-- ==== Sys2Proof/Laws/Memory.lean ====
section
/-! SUPPORT. The byte buffer: a read after a write, and the canonical form every write keeps (20_memory.md R70). -/

namespace Sys2Proof.Machine

open Sys2Proof.Config

@[simp] theorem Memory.read?_nil (a : Nat) : Memory.read? [] a = none := rfl

theorem Memory.read?_cons (b : Nat) (v : Byte) (m : Memory) (a : Nat) :
    Memory.read? ((b, v) :: m) a = if a = b then some v else Memory.read? m a := rfl

@[simp] theorem Memory.read?_write_same (m : Memory) (a : Nat) (v : Byte) : (m.write a v).read? a = some v := by
  induction m with
  | nil => simp [Memory.write, Memory.read?]
  | cons x m ih =>
    obtain ⟨b, w⟩ := x
    unfold Memory.write
    split
    · simp [Memory.read?]
    · split
      · simp [Memory.read?]
      · rename_i h
        simp [Memory.read?, h, ih]

@[simp] theorem Memory.read?_write_ne (m : Memory) {a b : Nat} (v : Byte) (h : b ≠ a) :
    (m.write a v).read? b = m.read? b := by
  induction m with
  | nil => simp [Memory.write, Memory.read?, h]
  | cons x m ih =>
    obtain ⟨c, w⟩ := x
    unfold Memory.write
    split
    · simp [Memory.read?, h]
    · split
      · rename_i hac
        subst hac
        simp [Memory.read?, h]
      · simp [Memory.read?, ih]

theorem Memory.read?_write (m : Memory) (a b : Nat) (v : Byte) :
    (m.write a v).read? b = if b = a then some v else m.read? b := by
  by_cases h : b = a
  · simp [h]
  · simp [h]

/-- The indices of a written buffer are those it had, and the one written. -/
theorem Memory.mem_write {m : Memory} {a : Nat} {v : Byte} {x : Host.Cell} (h : x ∈ m.write a v) :
    x = (a, v) ∨ x ∈ m := by
  induction m with
  | nil => simpa [Memory.write] using h
  | cons y m ih =>
    obtain ⟨b, w⟩ := y
    unfold Memory.write at h
    split at h
    · simpa using h
    · split at h
      · simp only [List.mem_cons] at h ⊢
        tauto
      · simp only [List.mem_cons] at h ⊢
        rcases h with h | h
        · exact .inr (.inl h)
        · rcases ih h with h | h
          · exact .inl h
          · exact .inr (.inr h)

/-- A write to an entry of the buffer keeps the canonical form. -/
theorem Memory.wf_write {m : Memory} {a : Nat} (v : Byte) (hm : m.wf) (ha : a < bufDepth) : (m.write a v).wf := by
  refine ⟨?_, fun x hx => ?_⟩
  · have hp := hm.1
    clear hm ha
    induction m with
    | nil => simp [Memory.write]
    | cons y m ih =>
      obtain ⟨b, w⟩ := y
      obtain ⟨hy, hp'⟩ := List.pairwise_cons.1 hp
      unfold Memory.write
      split
      · rename_i hab
        refine List.pairwise_cons.2 ⟨fun z hz => ?_, hp⟩
        rcases List.mem_cons.1 hz with rfl | hz
        · exact hab
        · exact Nat.lt_trans hab (hy z hz)
      · split
        · rename_i hab
          subst hab
          exact List.pairwise_cons.2 ⟨hy, hp'⟩
        · refine List.pairwise_cons.2 ⟨fun z hz => ?_, ih hp'⟩
          rcases Memory.mem_write hz with rfl | hz
          · show b < a
            omega
          · exact hy z hz
  · rcases Memory.mem_write hx with rfl | hx
    · exact ha
    · exact hm.2 x hx

theorem Memory.wf_nil : Memory.wf [] := by simp [Memory.wf]

/-- Equal memories are equal data: two buffers in canonical form that read alike are the same list. -/
theorem Memory.ext_of_read? {m n : Memory} (hm : m.wf) (hn : n.wf) (h : ∀ a, m.read? a = n.read? a) : m = n := by
  have below : ∀ {k : Memory} {b : Nat}, (∀ x ∈ k, b < x.1) → ∀ a ≤ b, k.read? a = none := by
    intro k b hk
    induction k with
    | nil => simp
    | cons x k ih =>
      intro a hab
      obtain ⟨c, w⟩ := x
      have hc : b < c := hk (c, w) (by simp)
      rw [Memory.read?_cons, if_neg (by omega)]
      exact ih (fun y hy => hk y (by simp [hy])) a hab
  induction m generalizing n with
  | nil =>
    cases n with
    | nil => rfl
    | cons y n =>
      obtain ⟨b, w⟩ := y
      have := h b
      simp [Memory.read?] at this
  | cons x m ih =>
    obtain ⟨a, v⟩ := x
    cases n with
    | nil =>
      have := h a
      simp [Memory.read?] at this
    | cons y n =>
      obtain ⟨b, w⟩ := y
      obtain ⟨hx, hpm⟩ := List.pairwise_cons.1 hm.1
      obtain ⟨hy, hpn⟩ := List.pairwise_cons.1 hn.1
      have ha := h a
      have hb := h b
      simp only [Memory.read?_cons, if_true] at ha hb
      have hab : a = b := by
        by_contra hne
        rw [if_neg hne] at ha
        rw [if_neg (Ne.symm hne)] at hb
        rcases Nat.lt_or_gt_of_ne hne with hlt | hlt
        · rw [below hy a hlt.le] at ha
          cases ha
        · rw [below hx b hlt.le] at hb
          cases hb
      subst hab
      simp only [if_true, Option.some.injEq] at ha
      subst ha
      congr 1
      refine ih ⟨hpm, fun z hz => hm.2 z (by simp [hz])⟩ ⟨hpn, fun z hz => hn.2 z (by simp [hz])⟩ (fun c => ?_)
      by_cases hc : c = a
      · subst hc
        rw [below hx c le_rfl, below hy c le_rfl]
      · have := h c
        simpa [Memory.read?_cons, hc] using this

end Sys2Proof.Machine
end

▶ [What to do]:
Search the data above for the word "canonical". Copy each line it is in.

▶ [Response below]:
/-! SUPPORT. The byte buffer: a read after a write, and the canonical form every write keeps (20_memory.md R70). -/
/-- A write to an entry of the buffer keeps the canonical form. -/
/-- Equal memories are equal data: two buffers in canonical form that read alike are the same list. -/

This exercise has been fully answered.